The storyline revolves around the Bird family, part of that Anglo-Irish gentry Keane knew so well, and their Irish mansion, Silverue. Lady Olivia Bird is the beautiful, selfish matriarch of the family. She creates beauty in her home and in her garden, her husband is devoted to her, and her children HATE her. The father, Julian, is sweet and kind. The youngest of the children is Markie who is still young enough to have a governess, the lonely Miss Parker. His sister Sheena is in love with Rupert, and his older brother John has just arrived home after having recovered from a nervous breakdown. Arriving on the scene to hold them all together is Eliza Blundel. Eliza has always been in love with Julian, and is the catalyst for most of what happens in the story.
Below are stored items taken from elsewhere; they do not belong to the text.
-- ==== Sys2Proof/Laws/Tab.lean ====
section
/-! SUPPORT. Laws of sparse tables: a read after a write, and the canonical form kept. -/

-- One declaration at a time: elaborating this many small theorems at once runs out of threads.
set_option Elab.async false

namespace Sys2Proof.Machine

section
variable {α : Type}

@[simp] theorem Tab.get_nil (d : α) (k : Nat) : Tab.get d [] k = d := rfl

theorem Tab.get_del (d : α) (t : Tab α) (k j : Nat) : Tab.get d (Tab.del k t) j = if j = k then d else Tab.get d t j := by
  induction t with
  | nil => simp [Tab.del]
  | cons x r ih =>
    obtain ⟨i, v⟩ := x
    by_cases h : i = k
    · subst h
      by_cases h2 : j = i
      · subst h2; simpa [Tab.del] using ih
      · have h3 : ¬ i = j := fun e => h2 e.symm
        simp [Tab.del, Tab.get, ih, h2, h3]
    · by_cases h2 : i = j
      · subst h2; simp [Tab.del, Tab.get, h]
      · simp [Tab.del, Tab.get, h, h2, ih]

/-- An entry whose key the table does not list is read back, and nothing else changes. -/
theorem Tab.get_ins (d : α) (t : Tab α) (k j : Nat) (v : α) (h : Tab.get d t k = d) (hk : ∀ x ∈ t, x.1 ≠ k) :
    Tab.get d (Tab.ins k v t) j = if j = k then v else Tab.get d t j := by
  induction t with
  | nil => by_cases h : k = j <;> simp [Tab.ins, Tab.get, h, eq_comm]
  | cons x r ih =>
    obtain ⟨i, w⟩ := x
    have hi : i ≠ k := hk (i, w) (by simp)
    have hr : ∀ x ∈ r, x.1 ≠ k := fun x hx => hk x (by simp [hx])
    have hg : Tab.get d r k = d := by simpa [Tab.get, hi] using h
    by_cases hlt : k < i
    · by_cases h2 : k = j
      · subst h2; simp [Tab.ins, Tab.get, hlt]
      · have h3 : ¬ j = k := fun e => h2 e.symm
        simp [Tab.ins, Tab.get, hlt, h2, h3]
    · by_cases h2 : i = j
      · subst h2; simp [Tab.ins, Tab.get, hlt, hi]
      · simp [Tab.ins, Tab.get, hlt, h2, ih hg hr]

theorem Tab.del_keys (t : Tab α) (k : Nat) : ∀ x ∈ Tab.del k t, x.1 ≠ k := by
  induction t with
  | nil => simp [Tab.del]
  | cons x r ih =>
    obtain ⟨i, v⟩ := x
    by_cases h : i = k
    · simpa [Tab.del, h] using ih
    · intro y hy
      simp only [Tab.del, h, if_false, List.mem_cons] at hy
      rcases hy with rfl | hy
      · exact h
      · exact ih y hy

/-- A read after a write. -/
@[simp] theorem Tab.get_put [DecidableEq α] (d : α) (t : Tab α) (k j : Nat) (v : α) :
    Tab.get d (Tab.put d t k v) j = if j = k then v else Tab.get d t j := by
  unfold Tab.put
  by_cases h : v = d
  · subst h; simp [Tab.get_del]
  · simp only [h, if_false]
    rw [Tab.get_ins d _ k j v (by simp [Tab.get_del]) (Tab.del_keys t k)]
    by_cases hj : j = k
    · simp [hj]
    · simp [hj, Tab.get_del]

@[simp] theorem Tab.get_upd [DecidableEq α] (d : α) (t : Tab α) (k j : Nat) (f : α → α) :
    Tab.get d (Tab.upd d t k f) j = if j = k then f (Tab.get d t k) else Tab.get d t j := by
  simp [Tab.upd]

/-! ### The canonical form -/

theorem Tab.above_of_le {k m : Nat} (t : Tab α) (h : k ≤ m) (ha : Tab.above m t = true) : Tab.above k t = true := by
  cases t with
  | nil => rfl
  | cons x r => simp [Tab.above] at *; omega

theorem Tab.above_del [DecidableEq α] (d : α) (t : Tab α) (m k : Nat) (hw : Tab.wf d t = true) (ha : Tab.above m t = true) :
    Tab.above m (Tab.del k t) = true := by
  induction t with
  | nil => rfl
  | cons x r ih =>
    obtain ⟨i, v⟩ := x
    simp only [Tab.wf, Bool.and_eq_true] at hw
    simp only [Tab.above, decide_eq_true_eq] at ha
    by_cases h : i = k
    · simp only [Tab.del, h, if_true]
      exact ih hw.2 (Tab.above_of_le r (by omega) hw.1.2)
    · simp [Tab.del, h, Tab.above, ha]

theorem Tab.wf_del [DecidableEq α] (d : α) (t : Tab α) (k : Nat) (hw : Tab.wf d t = true) : Tab.wf d (Tab.del k t) = true := by
  induction t with
  | nil => rfl
  | cons x r ih =>
    obtain ⟨i, v⟩ := x
    have hw' := hw
    simp only [Tab.wf, Bool.and_eq_true] at hw
    by_cases h : i = k
    · simpa [Tab.del, h] using ih hw.2
    · simp only [Tab.del, h, if_false, Tab.wf, Bool.and_eq_true]
      exact ⟨⟨hw.1.1, Tab.above_del d r i k hw.2 hw.1.2⟩, ih hw.2⟩

theorem Tab.above_ins (t : Tab α) (m k : Nat) (v : α) (hm : m < k) (ha : Tab.above m t = true) : Tab.above m (Tab.ins k v t) = true := by
  cases t with
  | nil => simp [Tab.ins, Tab.above, hm]
  | cons x r =>
    obtain ⟨i, w⟩ := x
    simp only [Tab.above, decide_eq_true_eq] at ha
    by_cases h : k < i <;> simp [Tab.ins, Tab.above, h, hm, ha]

theorem Tab.wf_ins [DecidableEq α] (d : α) (t : Tab α) (k : Nat) (v : α) (hv : v ≠ d) (hk : ∀ x ∈ t, x.1 ≠ k) (hw : Tab.wf d t = true) :
    Tab.wf d (Tab.ins k v t) = true := by
  induction t with
  | nil => simp [Tab.ins, Tab.wf, Tab.above, hv]
  | cons x r ih =>
    obtain ⟨i, w⟩ := x
    have hi : i ≠ k := hk (i, w) (by simp)
    have hw' := hw
    simp only [Tab.wf, Bool.and_eq_true] at hw
    by_cases h : k < i
    · have ha : Tab.above k ((i, w) :: r) = true := by simp [Tab.above, h]
      simp only [Tab.ins, h, if_true]
      rw [Tab.wf]
      simp only [ha, hw', hv, ne_eq, not_false_eq_true, decide_true, Bool.and_true]
    · simp only [Tab.ins, h, if_false, Tab.wf, Bool.and_eq_true]
      exact ⟨⟨hw.1.1, Tab.above_ins r i k v (by omega) hw.1.2⟩, ih (fun x hx => hk x (by simp [hx])) hw.2⟩

/-- A write keeps the canonical form. -/
theorem Tab.wf_put [DecidableEq α] (d : α) (t : Tab α) (k : Nat) (v : α) (hw : Tab.wf d t = true) : Tab.wf d (Tab.put d t k v) = true := by
  unfold Tab.put
  by_cases h : v = d
  · simpa [h] using Tab.wf_del d t k hw
  · simpa [h] using Tab.wf_ins d _ k v h (Tab.del_keys t k) (Tab.wf_del d t k hw)

theorem Tab.above_filter [DecidableEq α] (d : α) (p : Nat × α → Bool) (t : Tab α) (m : Nat) (hw : Tab.wf d t = true)
    (ha : Tab.above m t = true) : Tab.above m (t.filter p) = true := by
  induction t with
  | nil => rfl
  | cons x r ih =>
    obtain ⟨i, v⟩ := x
    simp only [Tab.wf, Bool.and_eq_true] at hw
    simp only [Tab.above, decide_eq_true_eq] at ha
    by_cases h : p (i, v) = true
    · simp [h, Tab.above, ha]
    · simp only [List.filter_cons, h]
      exact ih hw.2 (Tab.above_of_le r (by omega) hw.1.2)

/-- Dropping entries keeps the canonical form. -/
theorem Tab.wf_filter [DecidableEq α] (d : α) (p : Nat × α → Bool) (t : Tab α) (hw : Tab.wf d t = true) :
    Tab.wf d (t.filter p) = true := by
  induction t with
  | nil => rfl
  | cons x r ih =>
    obtain ⟨i, v⟩ := x
    have hw' := hw
    simp only [Tab.wf, Bool.and_eq_true] at hw
    by_cases h : p (i, v) = true
    · simp only [List.filter_cons, h, if_true, Tab.wf, Bool.and_eq_true]
      exact ⟨⟨hw.1.1, Tab.above_filter d p r i hw.2 hw.1.2⟩, ih hw.2⟩
    · simpa [List.filter_cons, h] using ih hw.2

end

end Sys2Proof.Machine
end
It does sound a bit soap opera-ish, however, think more along the lines of a BBC production on Masterpiece Classic. Kean's writing is lovely and very poetic. At first I thought it was going to be a bit too much, but I am glad I kept reading, because it really was a lovely book.

Read August 2013 ( )
  NanaCC | Jul 26, 2015 |
The Bird family of Silverue House forms the bulk of the characters in this Irish big house story but Mrs. Eliza Blundel, Lady and Lord Bird's friend, is the axis around which (whom?) everything rotates. Everyone’s friend, everyone’s confidante, she is a person who is a catalyst for action and change, except that involving the nanny, Miss Parker.

Lady Bird is the profoundly egocentric lady of the house, a woman who has hung on to her youthful beauty, possessing a fine talent for creating beauty around her, with her arrangement of rooms and her beautiful gardens. She is sadly deficient in the personal relationship department, however, as all her children actively dislike her. Only her husband, Julian, remains steadfast and in love with her, despite a period of faithlessness with him on her part, while Eliza remains hopelessly in love with him, taking what little he gives of himself to her as she is able, sherry by the fire.
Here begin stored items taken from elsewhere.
-- ==== Sys2Proof/Laws/State.lean ====
section
/-! SUPPORT. One lemma per field per update of the state. -/

-- One declaration at a time: elaborating this many small theorems at once runs out of threads.
set_option Elab.async false

namespace Sys2Proof.Machine

/-! `State.onBu` -/

@[simp] theorem State.onBu_bu (s : State) (f : Bu → Bu) : (s.onBu f).bu = f s.bu := rfl
@[simp] theorem State.onBu_pending (s : State) (f : Bu → Bu) : (s.onBu f).pending = s.pending := rfl
@[simp] theorem State.onBu_clk (s : State) (f : Bu → Bu) : (s.onBu f).clk = s.clk := rfl
@[simp] theorem State.onBu_hp (s : State) (f : Bu → Bu) : (s.onBu f).hp = s.hp := rfl
@[simp] theorem State.onBu_scr (s : State) (f : Bu → Bu) : (s.onBu f).scr = s.scr := rfl
@[simp] theorem State.onBu_dp (s : State) (f : Bu → Bu) : (s.onBu f).dp = s.dp := rfl
@[simp] theorem State.onBu_torus (s : State) (f : Bu → Bu) : (s.onBu f).torus = s.torus := rfl
@[simp] theorem State.onBu_edge (s : State) (f : Bu → Bu) : (s.onBu f).edge = s.edge := rfl
@[simp] theorem State.onBu_pw (s : State) (f : Bu → Bu) : (s.onBu f).pw = s.pw := rfl
@[simp] theorem State.onBu_sec (s : State) (f : Bu → Bu) : (s.onBu f).sec = s.sec := rfl
@[simp] theorem State.onBu_st (s : State) (f : Bu → Bu) : (s.onBu f).st = s.st := rfl
@[simp] theorem State.onBu_out (s : State) (f : Bu → Bu) : (s.onBu f).out = s.out := rfl

/-! `State.onPw` -/

@[simp] theorem State.onPw_pw (s : State) (f : Pw → Pw) : (s.onPw f).pw = f s.pw := rfl
@[simp] theorem State.onPw_pending (s : State) (f : Pw → Pw) : (s.onPw f).pending = s.pending := rfl
@[simp] theorem State.onPw_clk (s : State) (f : Pw → Pw) : (s.onPw f).clk = s.clk := rfl
@[simp] theorem State.onPw_hp (s : State) (f : Pw → Pw) : (s.onPw f).hp = s.hp := rfl
@[simp] theorem State.onPw_scr (s : State) (f : Pw → Pw) : (s.onPw f).scr = s.scr := rfl
@[simp] theorem State.onPw_dp (s : State) (f : Pw → Pw) : (s.onPw f).dp = s.dp := rfl
@[simp] theorem State.onPw_torus (s : State) (f : Pw → Pw) : (s.onPw f).torus = s.torus := rfl
@[simp] theorem State.onPw_edge (s : State) (f : Pw → Pw) : (s.onPw f).edge = s.edge := rfl
@[simp] theorem State.onPw_sec (s : State) (f : Pw → Pw) : (s.onPw f).sec = s.sec := rfl
@[simp] theorem State.onPw_st (s : State) (f : Pw → Pw) : (s.onPw f).st = s.st := rfl
@[simp] theorem State.onPw_bu (s : State) (f : Pw → Pw) : (s.onPw f).bu = s.bu := rfl
@[simp] theorem State.onPw_out (s : State) (f : Pw → Pw) : (s.onPw f).out = s.out := rfl

/-! `State.onHp` -/

@[simp] theorem State.onHp_hp (s : State) (f : Hp → Hp) : (s.onHp f).hp = f s.hp := rfl
@[simp] theorem State.onHp_pending (s : State) (f : Hp → Hp) : (s.onHp f).pending = s.pending := rfl
@[simp] theorem State.onHp_clk (s : State) (f : Hp → Hp) : (s.onHp f).clk = s.clk := rfl
@[simp] theorem State.onHp_scr (s : State) (f : Hp → Hp) : (s.onHp f).scr = s.scr := rfl
@[simp] theorem State.onHp_dp (s : State) (f : Hp → Hp) : (s.onHp f).dp = s.dp := rfl
@[simp] theorem State.onHp_torus (s : State) (f : Hp → Hp) : (s.onHp f).torus = s.torus := rfl
@[simp] theorem State.onHp_edge (s : State) (f : Hp → Hp) : (s.onHp f).edge = s.edge := rfl
@[simp] theorem State.onHp_pw (s : State) (f : Hp → Hp) : (s.onHp f).pw = s.pw := rfl
@[simp] theorem State.onHp_sec (s : State) (f : Hp → Hp) : (s.onHp f).sec = s.sec := rfl
@[simp] theorem State.onHp_st (s : State) (f : Hp → Hp) : (s.onHp f).st = s.st := rfl
@[simp] theorem State.onHp_bu (s : State) (f : Hp → Hp) : (s.onHp f).bu = s.bu := rfl
@[simp] theorem State.onHp_out (s : State) (f : Hp → Hp) : (s.onHp f).out = s.out := rfl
Despite the beauty of the setting all is not well at Silverue. Farrell weaves an air of faint despair, loneliness and loss around the house and its grounds, including in that weaving the sad life of the nanny, Miss Parker. Love is an elusive creature, sometimes hidden, sometimes rising up wild and young as with Sheena, or temporarily lost, as with John. Some, like Nick, eschew it altogether.

Yet there is lovely humour in Farrell’s writing. Take, for instance, Aunt Louisa’s water garden:

"This garden was designed with all the ingenuity of a formless mind. There was something almost invigorating in its awful failure to please. The whole thing was really the most stupendous failure. There was nothing about it that anybody could possibly commend. ..{snip}... Everything that should not be was here. Balustradings in profusion entwined with pink rambler roses, impatiently waiting to burst into flower. Terra-cotta pots full of geraniums and lobelia flanking bronze Buddhas and stone bridges. No country was omitted in this rich horticultural mixture. Japan, Thibet (sic), China, Venice, Greece, not a country or town that had not yielded its dash of inspiration to some of Aunt Louisa’s vigorous mind."

Farrell’s genius is in her ability to describe, whether a scene or an emotional state. The story itself is fairly simple: family secrets, young love thwarted, a son returning home from a nervous breakdown (John), unrequited love, how these things are dealt with and how it all falls out in the end. The character of Eliza is beautifully done. It isn’t so much that there is action here as a series of moods and emotions strung together into a story. A very enjoyable read.
5 abstimmen tiffin | Mar 2, 2013 |
Lady Olivia Bird is the family matriarch, ruling over husband Julian, sons John and Mark, daughter Sheena, and their estate, Silverue. Lady Bird is domineering, cruel, insipid and self-centered. She is focused more on her garden than on any aspect of family life. She has a near-oedipal relationship with John, who has just returned home after being treated for a nervous breakdown, and practically ignores everyone else. Sheena is in love with a young man named Rupert; Mark is still young enough to spend most of his day with his lonely governess, Miss Parker.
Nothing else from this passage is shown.